Uh = 78.125cos80 = 13.57 m S1 horizontal

Answer:

S1 = 13.57m*2.5s = 33.925m
S2 = 10.853 *(6.27+7.42)= 148.58m

Therefore total distance = 182.505m

 

[Doc Al]

S=ut+1/2at²

Good. A more complete version would be:

y = y₀ + ut + 1/2at²

You know:
- the initial y position: y₀
- the acceleration
- the final y position (when it hits the ground)
- the initial velocity (y component): u

That's all you need to solve for t, the time it takes to reach the ground.

 

[omoplata]

(linear distance traveled under acceleration = s=0*t+1/2*25*2.52 = 78.125m)

If there is a better way of calculating this distance let me know?

Uh = 78.125cos80 = 13.57 m S1 horizontal

Answer:

S1 = 13.57m*2.5s = 33.925m
S2 = 10.853 *(6.27+7.42)= 148.58m

Therefore total distance = 182.505m

I agree with calculated linear distance traveled under acceleration, 78.125 m.

So the horizontal component of the linear distance traveled under acceleration should be 78.125*cos(80) . This should be S1. You don't need to multiply it again by 2.5 s. You can catch this error easily by looking at the units. Since you know that you will get a distance, the units of your final answer should be m. But the units for your S1 = 13.57m*2.5s is m*s.

I agree with your calculated value of S2.

Now all you have to do to find the total horizontal distance traveled is to add S2 to the correct value of S1.

 

[lubo]

I agree with calculated linear distance traveled under acceleration, 78.125 m.

So the horizontal component of the linear distance traveled under acceleration should be 78.125*cos(80) . This should be S1. You don't need to multiply it again by 2.5 s. You can catch this error easily by looking at the units. Since you know that you will get a distance, the units of your final answer should be m.

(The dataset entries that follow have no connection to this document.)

/-- `V1` and VF after an ALU word of L2-B, VF = 0xAA beforehand. -/
def alu (word : Nat) (v1 v2 : Byte) : Option (Byte × Byte) :=
  after (run1 (regs (start word) [(1, v1), (2, v2), (vf, 0xAA)])) fun t => (t.reg 1, t.reg vf)

/-- VF after an ALU word of L2-B whose destination is VF. -/
def aluVF (word : Nat) (v1 f : Byte) : Option Byte :=
  after (run1 (regs (start word) [(1, v1), (vf, f)])) fun t => t.reg vf

/-- `PC` and `run` after one step. -/
def pcRun (r : Result) : Option (Word × Run) := after r fun t => (t.pc, t.run)

theorem test_clear : after (run1 { start 0x00E0 with disp := Display.blank.xorPixel 3 4 true })
    (fun t => (t.disp.pixel 3 4, t.result.displayChanged, t.pc)) = some (false, true, 0x202) := by decide
theorem test_ret : after (run1 { start 0x00EE 0x300 with sp := 1, stack := State.reset.stack.set 0 0x206 })
    (fun t => (t.sp, t.pc)) = some (0, 0x206) := by decide
theorem test_ret_empty : pcRun (run1 (start 0x00EE)) = some (0x200, .halted .stackUnderflow) := by decide
theorem test_jump : pcRun (run1 (start 0x1501 0x4FF)) = some (0x501, .running) := by decide
theorem test_jump_last : pcRun (run1 (start 0x1FFF)) = some (0xFFF, .running) := by decide
theorem test_call : after (run1 (start 0x2200 0xFFE)) (fun t => (t.stack[0], t.sp, t.pc)) = some (0x1000, 1, 0x200) := by
  decide
theorem test_call_full : pcRun (run1 { start 0x2300 with sp := 16 }) = some (0x200, .halted .stackOverflow) := by decide
theorem test_skipEqImm : pcRun (run1 (regs (start 0x3319) [(3, 0x19)])) = some (0x204, .running) ∧
    pcRun (run1 (regs (start 0x3318) [(3, 0x19)])) = some (0x202, .running) := by decide
theorem test_skipEqImm_last : pcRun (run1 (start 0x3000 0xFFC)) = some (0x1000, .halted .pcOutOfBounds) := by decide
theorem test_skipNeImm : pcRun (run1 (regs (start 0x4319) [(3, 0x19)])) = some (0x202, .running) ∧
    pcRun (run1 (regs (start 0x4318) [(3, 0x19)])) = some (0x204, .running) := by decide
theorem test_skipEqReg : pcRun (run1 (regs (start 0x5127) [(1, 7), (2, 7)])) = some (0x204, .running) := by decide
theorem test_skipNeReg : pcRun (run1 (regs (start 0x9120) [(1, 7), (2, 8)])) = some (0x204, .running) ∧
    pcRun (run1 (regs (start 0x9120) [(1, 7), (2, 7)])) = some (0x202, .running) := by decide
theorem test_setImm : after (run1 (start 0x6314)) (fun t => (t.reg 3, t.pc)) = some (0x14, 0x202) := by decide
theorem test_addImm : alu 0x71FF 0x02 0 = some (0x01, 0xAA) := by decide
theorem test_addImm_vf : aluVF 0x7F01 0 0xFF = some 0x00 := by decide
theorem test_move : alu 0x8120 0x11 0xAB = some (0xAB, 0xAA) := by decide
theorem test_or : alu 0x8121 0xF0 0x0F = some (0xFF, 0xAA) := by decide
theorem test_and : alu 0x8122 0xF0 0x3C = some (0x30, 0xAA) := by decide
theorem test_xor : alu 0x8123 0xF0 0x3C = some (0xCC, 0xAA) ∧ alu 0x8113 0x90 0 = some (0, 0xAA) := by decide
theorem test_addReg : alu 0x8124 0xFF 0x01 = some (0, 1) ∧ alu 0x8124 0x7F 0x01 = some (0x80, 0) ∧
    alu 0x8114 0x90 0 = some (0x20, 1) := by decide
theorem test_addReg_vf : aluVF 0x8F14 0x01 0xFF = some 1 ∧
    after (run1 (regs (start 0x81F4) [(1, 0x10), (vf, 0x20)])) (fun t => (t.reg 1, t.reg vf)) = some (0x30, 0) := by
  decide
theorem test_subReg : alu 0x8125 5 3 = some (2, 1) ∧ alu 0x8125 5 5 = some (0, 0) ∧ alu 0x8125 0 1 = some (0xFF, 0) := by
  decide
theorem test_subReg_vf : aluVF 0x8F15 5 5 = some 0 ∧ aluVF 0x8F15 5 6 = some 1 := by decide
theorem test_shiftRight : alu 0x8126 0x81 0 = some (0x40, 1) ∧ alu 0x8126 0xFE 0 = some (0x7F, 0) := by decide
theorem test_shiftRight_vf : aluVF 0x8F06 0 2 = some 0 ∧ aluVF 0x8F06 0 3 = some 1 := by decide
theorem test_subnReg : alu 0x8127 3 5 = some (2, 1) ∧ alu 0x8127 5 5 = some (0, 0) ∧ alu 0x8127 0xFF 0 = some (1, 0) := by
  decide
theorem test_subnReg_vf : aluVF 0x8F17 5 3 = some 1 := by decide
theorem test_shiftLeft : alu 0x812E 0xFF 0 = some (0xFE, 1) ∧ alu 0x812E 0x7F 0 = some (0xFE, 0) := by decide
theorem test_shiftLeft_vf : aluVF 0x8F0E 0 0x80 = some 1 ∧ aluVF 0x8F0E 0 0x40 = some 0 := by decide
theorem test_setIndex : after (run1 (start 0xA300)) (fun t => t.i) = some 0x300 := by decide
theorem test_jumpIndexed : pcRun (run1 (regs (start 0xB300) [(0, 0x10)])) = some (0x310, .running) ∧
    pcRun (run1 (regs (start 0xBFC2) [(0, 0x3E)])) = some (0x1000, .halted .pcOutOfBounds) := by decide
theorem test_random : after (run1 (start 0xC30F)) (fun t => t.reg 3) = some 0x07 ∧
    after (run1 (start 0xC300)) (fun t => t.reg 3) = some 0 := by decide

/-- A sprite of one byte at 0x300, `I` there. -/
def sprite (word : Nat) (byte : Byte) : State := { (start word).storeBytes 0x300 [byte] with i := 0x300 }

But the units for your S1 = 13.57m*2.5s is m*s.

I agree with your calculated value of S2.

Now all you have to do to find the total horizontal distance traveled is to add S2 to the correct value of S1.

S1 = 13.57m = 13.57m
S2 = 10.853 *(6.27+7.42)= 148.58m

Therefore total distance = 162.15M

 

[omoplata]

Yes, I think this answer is correct.